— Да, товарищ Сталин, разумеется… Кхм… Но я имею в виду не политический язык, а сугубо литературный, художнический, — попытался вернуться к своим рассуждениям Горький, но все вдруг как-то разом загалдели, из чего Алексей Петрович сделал вывод, что и остальные считают язык докладов товарища Сталина идеальным для произведения любого жанра, что Горький для них не указ, что они сами с усами.
«Вот те раз, — думал Алексей Петрович, пытаясь разобраться во всей этой трескотне. — Чего же здесь больше: лицемерия или наивной веры, что чем выше человек на ступенях власти, тем безграничнее его способности во всех областях человеческой деятельности? Наверное, и то и другое. Ведь они и есть нынешняя власть, они таким образом как бы оценивают самих себя через оценку Сталина. Быть может, если бы Сталин не был грузином, они не так бы старались, потому что окажись на его месте русский, так это как бы противоречило духу интернационализма, а под восторженные славословия Сталину можно и Мейерхольда поднять над куполом театра его имени, и Кагановича над входом в метро, и Дзержинского над Лубянской площадью, и ничтожного Баумана возвеличить, и кого угодно. Тут лесть по расчету. Бабель и на писательском съезде говорил то же самое. И Кольцов. И многие другие. А Мехлис в „Правде“ все это подхватывает и многократно раздувает. Когда же лесть столь откровенна и массова, она перестает быть лестью, переходя в иное качество…»

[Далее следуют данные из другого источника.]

-- ==== Sys2Proof/Proofs/Counters.lean ====
section
/-! The bounds of the clock, the trail and the host line (R84, R87, R150, R163 to R166), each under what a step does to
it: a second passed, a record handed, a half closed or freed, a reply handed or sent, the transmitter looking at what
waits. -/
namespace Sys2Proof.Machine

/-! ### The clock (R84, R87, R89) -/

section
variable {c : Clock}

theorem Clock.atEnd_sound (hu : c.unset = false) : c.atEnd.Sound :=
  ⟨Nat.le_refl _, Nat.le_refl _, fun h1 => by simp [Clock.atEnd, hu] at h1, rfl⟩

/-- R84, R87: a second keeps the clock in its range, and CLOCK_END stands at the last second alone. -/
theorem Clock.Sound.tick (h : c.Sound) : c.tick.Sound := by
  obtain ⟨hd, hs, hu, he⟩ := id h
  unfold Clock.tick
  split
  · exact h
  · rename_i hrun
    simp only [Bool.or_eq_true, not_or, Bool.not_eq_true] at hrun
    rw [hrun.2, eq_comm, decide_eq_false_iff_not] at he
    split
    · exact Clock.atEnd_sound hrun.1
    · rename_i hlast
      simp only [Config.lastSecond, Clock.estateSecond, Config.daySeconds] at hlast
      split
      · rename_i hday
        simp only [Config.daySeconds] at hday
        refine ⟨hd, by dsimp only; omega, fun h1 => by simp [hrun.1] at h1, ?_⟩
        rw [show ({ c with second := c.second + 1 } : Clock).ended = false from hrun.2, eq_comm, decide_eq_false_iff_not]
        dsimp only
        omega
      · rename_i hday
        simp only [Config.daySeconds] at hday
        refine ⟨by dsimp only; omega, Nat.zero_le _, fun h1 => by simp [hrun.1] at h1, ?_⟩
        rw [show ({ c with day := c.day + 1, second := 0 } : Clock).ended = false from hrun.2, eq_comm,
          decide_eq_false_iff_not]
        dsimp only
        omega

theorem clockAt_sound {day second : Nat} (hd : day ≤ 65535) (hs : second ≤ 86399) : (clockAt day second).Sound :=
  ⟨hd, hs, nofun, rfl⟩

theorem unsetClock_sound : unsetClock.Sound := ⟨by decide, by decide, fun _ => ⟨rfl, rfl⟩, rfl⟩

end

/-! ### The trail (R150, R153, R154, R156, R157) -/

section
variable {t : Trail}

theorem Trail.filling_eq_none (h : t.Sound) : t.filling = none ↔ t.a.state = .closed ∧ t.b.state = .closed := by
  obtain ⟨-, -, hstates, -⟩ := h
  unfold Trail.filling
  (repeat' split) <;> simp_all

theorem Trail.filling_eq_some {x : HalfId} (h : t.filling = some x) : (t.half x).state = .filling := by
  unfold Trail.filling at h
  (repeat' split at h) <;> cases h <;> assumption

/-- R150: of a sound trail one half is FILLING, its records below 64, the other not; and no record is lost. -/
theorem Trail.Sound.of_filling (h : t.Sound) {x : HalfId} (hx : t.filling = some x) :
    (t.half x).state = .filling ∧ (t.half x).records.length ≤ 63 ∧ (t.half x.other).Sound
      ∧ (t.half x.other).state ≠ .filling ∧ t.lost = 0 := by
  have hf := Trail.filling_eq_some hx
  obtain ⟨ha, hb, hstates, hlost, -, -⟩ := h
  cases x with
  | a =>
    simp only [Trail.half, HalfId.other] at hf ⊢
    refine ⟨hf, by simpa [Half.Sound, hf] using ha, hb, by simpa [hf] using hstates, hlost (.inl hf)⟩
  | b =>
    simp only [Trail.half, HalfId.other] at hf ⊢
    refine ⟨hf, by simpa [Half.Sound, hf] using hb, ha, by simpa [hf] using hstates, hlost (.inr hf)⟩

/-- R150: a trail with a FILLING half of at most 63 records. -/
theorem Trail.sound_of_filling {x : HalfId} (hf : (t.half x).state = .filling) (hr : (t.half x).records.length ≤ 63)
    (ho : (t.half x.other).Sound) (hn : (t.half x.other).state ≠ .filling) (hlost : t.lost = 0)
    (hlast : (t.half x.other).state = .closed → t.lastClosed ≠ none) : t.Sound := by
  cases x <;> simp only [Trail.half, HalfId.other] at hf hr ho hn hlast
  · exact ⟨by simpa [Half.Sound, hf] using hr, ho, .inl ⟨hf, hn⟩, fun _ => hlost, hlost ▸ Nat.zero_le _,
      fun h => h.elim (by simp [hf]) hlast⟩
  · exact ⟨ho, by simpa [Half.Sound, hf] using hr, .inr (.inl ⟨hn, hf⟩), fun _ => hlost, hlost ▸ Nat.zero_le _,
      fun h => h.elim hlast (by simp [hf])⟩

theorem Trail.Sound.lastClosed (h : t.Sound) {x : HalfId} (hx : (t.half x).state = .closed) : t.lastClosed ≠ none := by
  obtain ⟨-, -, -, -, -, hlast⟩ := h
  cases x
  · exact hlast (.inl hx)
  · exact hlast (.inr hx)

@[simp] theorem Trail.half_setHalf (t : Trail) (x : HalfId) (y : Half) : (t.setHalf x y).half x = y := by
  cases x <;> rfl

@[simp] theorem Trail.half_setHalf_other (t : Trail) (x : HalfId) (y : Half) :
    (t.setHalf x y).half x.other = t.half x.other := by
  cases x <;> rfl

@[simp] theorem Trail.half_setHalf_of_other (t : Trail) (x : HalfId) (y : Half) :
    (t.setHalf x.other y).half x = t.half x := by
  cases x <;> rfl

@[simp] theorem Trail.setHalf_lost (t : Trail) (x : HalfId) (y : Half) : (t.setHalf x y).lost = t.lost := by
  cases x <;> rfl

@[simp] theorem Trail.setHalf_lastClosed (t : Trail) (x : HalfId) (y : Half) :
    (t.setHalf x y).lastClosed = t.lastClosed := by
  cases x <;> rfl

/-- R150: the FILLING half with other records, still below 64. -/
theorem Trail.Sound.refill (h : t.Sound) {x : HalfId} (hx : t.filling = some x) {l : List TrailRecord}
    (hl : l.length ≤ 63) : (t.setHalf x ⟨.filling, l⟩).Sound := by
  obtain ⟨-, -, ho, hn, hlost⟩ := h.of_filling hx
  exact Trail.sound_of_filling (x := x) (by simp) (by simpa using hl) (by simpa using ho) (by simpa using hn)
    (by simpa using hlost) fun hc => by simpa using h.lastClosed (x := x.other) (by simpa using hc)

/-- R153, R156: the FILLING half closed; a FREE other half begins to fill. -/
theorem Trail.Sound.close (h : t.Sound) {x : HalfId} (hx : t.filling = some x) {l : List TrailRecord}
    (hne : 1 ≤ l.length) (hl : l.length ≤ 64) : (t.close x l).Sound := by
  obtain ⟨-, -, ho, hn, hlost⟩ := h.of_filling hx
  unfold Trail.close
  dsimp only
  split
  · cases x
    · exact Trail.sound_of_filling (x := .b) rfl (Nat.zero_le _) ⟨hne, hl⟩ nofun hlost fun _ => nofun
    · exact Trail.sound_of_filling (x := .a) rfl (Nat.zero_le _) ⟨hne, hl⟩ nofun hlost fun _ => nofun
  · rename_i hfree
    have hclosed : (t.half x.other).state = .closed := by
      cases hst : (t.half x.other).state <;> simp_all
    have hle : t.lost ≤ 65535 := hlost ▸ Nat.zero_le _
    cases x
    · exact ⟨⟨hne, hl⟩, ho, .inr (.inr ⟨rfl, hclosed⟩), fun _ => hlost, hle, fun _ => nofun⟩
    · exact ⟨ho, ⟨hne, hl⟩, .inr (.inr ⟨hclosed, rfl⟩), fun _ => hlost, hle, fun _ => nofun⟩

/-- R153, R154: a record handed to the trail keeps it sound, written or lost. -/
theorem Trail.Sound.put (h : t.Sound) (r : TrailRecord) : (t.put r).1.Sound := by
  obtain ⟨hnone, he⟩ | ⟨x, hx, hlen, he⟩ | ⟨x, hx, -, he⟩ := t.put_spec r
  · obtain ⟨hca, hcb⟩ := (Trail.filling_eq_none h).1 hnone
    obtain ⟨ha, hb, -, -, -, hlast⟩ := h
    rw [he]
    exact ⟨ha, hb, .inr (.inr ⟨hca, hcb⟩), fun hf => by simp [hca, hcb] at hf, Nat.min_le_left .., hlast⟩
  · rw [he]
    exact h.refill hx (by simp; omega)
  · rw [he]
    obtain ⟨-, hr, -⟩ := h.of_filling hx
    exact h.close hx (by simp) (by simp; omega)

/-- R157: a CLOSED half freed. Out of FULL it fills at once. -/
theorem Trail.Sound.free (h : t.Sound) {x : HalfId} (hx : (t.half x).state = .closed) (hf : t.full = false) :
    (t.setHalf x ⟨.free, []⟩).Sound := by
  obtain ⟨y, hy⟩ : ∃ y, t.filling = some y := by
    cases hfill : t.filling <;> simp_all [Trail.full]
  obtain ⟨hstate, hr, -, -, hlost⟩ := h.of_filling hy
  have other : x = y.other := by cases x <;> cases y <;> simp_all [HalfId.other]
  subst other
  exact Trail.sound_of_filling (x := y) (by simpa using hstate) (by simpa using hr) (by simp [Half.Sound]) (by simp)
    (by simpa using hlost) (by simp)

/-- R157: out of FULL the half freed fills at once, with a GAP record at most, and no record is lost any more. -/
theorem Trail.Sound.refreshed (h : t.Sound) {x : HalfId} (hf : t.full = true) {l : List TrailRecord} (hl : l.length ≤ 1) :
    Trail.Sound { t.setHalf x ⟨.filling, l⟩ with lost := 0 } := by
  obtain ⟨hca, hcb⟩ := (Trail.filling_eq_none h).1 (by simpa [Trail.full] using hf)
  obtain ⟨ha, hb, -, -, -, hlast⟩ := h
  cases x
  · exact Trail.sound_of_filling (x := .a) rfl (show l.length ≤ 63 by omega) hb
      (by simp [Trail.half, HalfId.other, Trail.setHalf, hcb]) rfl fun _ => hlast (.inr hcb)
  · exact Trail.sound_of_filling (x := .b) rfl (show l.length ≤ 63 by omega) ha
      (by simp [Trail.half, HalfId.other, Trail.setHalf, hca]) rfl fun _ => hlast (.inl hca)

theorem defaultTrail_sound : defaultTrail.Sound :=
  Trail.sound_of_filling (x := .a) rfl (Nat.zero_le _) rfl nofun rfl nofun

end

/-! ### The host line (R163 to R166) -/

/-- The bounds of the host line before the transmitter looks at what waits: a request served has its one reply waiting or
being sent, and without one no reply waits or is sent. -/
structure HostLine.Bounded (h : HostLine) : Prop where
  busy : h.busy.length ≤ 4
  notices : h.notices.length ≤ 16
  rate : h.rateCode ≤ 3
  served : ∀ f, h.outstanding = some ⟨f, true⟩ → h.reply.isSome ≠ h.sendingReply
  unserved : (∀ f, h.outstanding ≠ some ⟨f, true⟩) → h.reply = none ∧ h.sendingReply = false

section
variable {h : HostLine}

theorem HostLine.sound_iff : h.Sound ↔
    h.Bounded ∧ (h.sending = none → h.reply = none ∧ h.busy = [] ∧ h.notices = []) := by
  have clause : (match h.outstanding with
        | none => h.reply = none ∧ h.sendingReply = false
        | some o => if o.served then h.reply.isSome ≠ h.sendingReply else h.reply = none ∧ h.sendingReply = false)
      ↔ (∀ f, h.outstanding = some ⟨f, true⟩ → h.reply.isSome ≠ h.sendingReply)
        ∧ ((∀ f, h.outstanding ≠ some ⟨f, true⟩) → h.reply = none ∧ h.sendingReply = false) := by
    obtain ho | ⟨⟨f, served⟩, ho⟩ := Option.eq_none_or_eq_some h.outstanding
    · simp [ho]
    · cases served <;> simp [ho]
  constructor
  · rintro ⟨busy, notices, rate, free, replies⟩
    obtain ⟨served, unserved⟩ := clause.1 replies
    exact ⟨⟨busy, notices, rate, served, unserved⟩, free⟩
  · rintro ⟨⟨busy, notices, rate, served, unserved⟩, free⟩
    exact ⟨busy, notices, rate, free, clause.2 ⟨served, unserved⟩⟩

/-- R165: once the transmitter has looked at what waits, a free one has nothing to send. -/
theorem HostLine.Bounded.begin_sound (hb : h.Bounded) : h.begin.Sound := by
  obtain ⟨busy, notices, rate, served, unserved⟩ := id hb
  rw [HostLine.sound_iff]
  unfold HostLine.begin
  split
  · rename_i x hx
    exact ⟨hb, fun hn => by rw [hx] at hn; cases hn⟩
  · rename_i hfree
    have idle : h.sendingReply = false := by simp [HostLine.sendingReply, hfree]
    split
    · rename_i f hf
      refine ⟨⟨busy, notices, rate, fun _ _ => by simp [HostLine.sendingReply], fun hu => ?_⟩, nofun⟩
      rw [(unserved hu).1] at hf
      cases hf
    · rename_i hreply
      have answered (f : Frame) : h.outstanding ≠ some ⟨f, true⟩ := fun ho => served f ho (by rw [hreply, idle]; rfl)
      split
      · rename_i b bs hbusy
        refine ⟨⟨?_, notices, rate, fun f ho => absurd ho (answered f), fun _ => ⟨hreply, rfl⟩⟩, nofun⟩
        rw [hbusy, List.length_cons] at busy
        exact Nat.le_of_succ_le busy
      · rename_i hbusy
        split
        · rename_i n ns hnotices
          refine ⟨⟨busy, ?_, rate, fun f ho => absurd ho (answered f), fun _ => ⟨hreply, rfl⟩⟩, nofun⟩
          rw [hnotices, List.length_cons] at notices
          exact Nat.le_of_succ_le notices
        · rename_i hnotices
          exact ⟨hb, fun _ => ⟨hreply, hbusy, hnotices⟩⟩

/-- R164: a reply handed for the request that is outstanding and not yet served. -/
theorem HostLine.Bounded.hand {f : Frame} (hb : h.Bounded) (ho : h.outstanding = some ⟨f, false⟩) (r : Frame) :
    HostLine.Bounded { h with outstanding := some ⟨f, true⟩, reply := some r } := by
  obtain ⟨-, idle⟩ := hb.unserved fun g hg => by rw [ho] at hg; cases hg
  refine ⟨hb.busy, hb.notices, hb.rate, fun _ _ => ?_, fun hu => absurd rfl (hu f)⟩
  show true ≠ h.sendingReply
  simp [idle]

/-- R165: the reply's last byte sent. -/
theorem HostLine.Bounded.replySent {f : Frame} (hb : h.Bounded) (hs : h.sending = some ⟨f, .reply⟩) :
    HostLine.Bounded { h with sending := none, outstanding := none } := by
  have sent : h.sendingReply = true := by simp [HostLine.sendingReply, hs]
  have replied : h.reply = none := by
    by_contra hr
    by_cases ho : ∃ g, h.outstanding = some ⟨g, true⟩
    · obtain ⟨g, hg⟩ := ho
      exact hb.served g hg (by rw [sent]; exact Option.isSome_iff_ne_none.2 hr)
    · exact hr (hb.unserved fun g hg => ho ⟨g, hg⟩).1
  exact ⟨hb.busy, hb.notices, hb.rate, nofun, fun _ => ⟨replied, rfl⟩⟩

/-- R165: a BUSY reply or a notice sent. -/
theorem HostLine.Bounded.otherSent (hb : h.Bounded) (hs : h.sendingReply = false) :
    HostLine.Bounded { h with sending := none } where
  busy := hb.busy
  notices := hb.notices
  rate := hb.rate
  served f ho := by
    have replies := hb.served f ho
    rwa [hs] at replies
  unserved hu := ⟨(hb.unserved hu).1, rfl⟩

theorem restartedHost_bounded {rate : Nat} (hr : rate ≤ 3) : (restartedHost rate).Bounded :=
  ⟨Nat.zero_le _, Nat.zero_le _, hr, nofun, fun _ => ⟨rfl, rfl⟩⟩

end

end Sys2Proof.Machine
end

Но Алексею Петровичу не дали до конца разрешить свое недоумение. Щуплый Кольцов, который задавал тон в этой компании, вдруг повернул к нему голову — и все, как по команде, повернули свои тоже, — и спросил в наступившей тишине:
— А вы, товарищ Задонов, как относитесь к несомненно выдающимся способностям товарища Сталина излагать свои гениальные мысли столь емким, простым и понятным для широких трудящихся масс языком?
— Я думаю, что товарищ Задонов, — попытался придти на помощь Алексею Петровичу Горький, — разделяет общую точку зрения…
— И как же вы ее разделяете в конкретных тезисах? — не унимался Кольцов, наваливаясь плоской грудью на стол.
Все ждали, как Задонов выкрутится из этого щекотливого положения. На лицах присутствующих было написано такое неподдельное любопытство, — даже у Горького, — что Алексея Петровича вдруг начал разбирать смех: в горле запершило, в груди поднялась озорная волна, судорогой свело закаменевшие челюсти, но все эти усилия, как и противодействие им, вылились в неудержимое желание чихнуть: Алексей Петрович взмахнул руками, отвернулся, согнулся, торопливо выдернул из кармана платок, прижал к лицу, всхлипнул, хватая ртом воздух, и… и… — но так и не чихнул.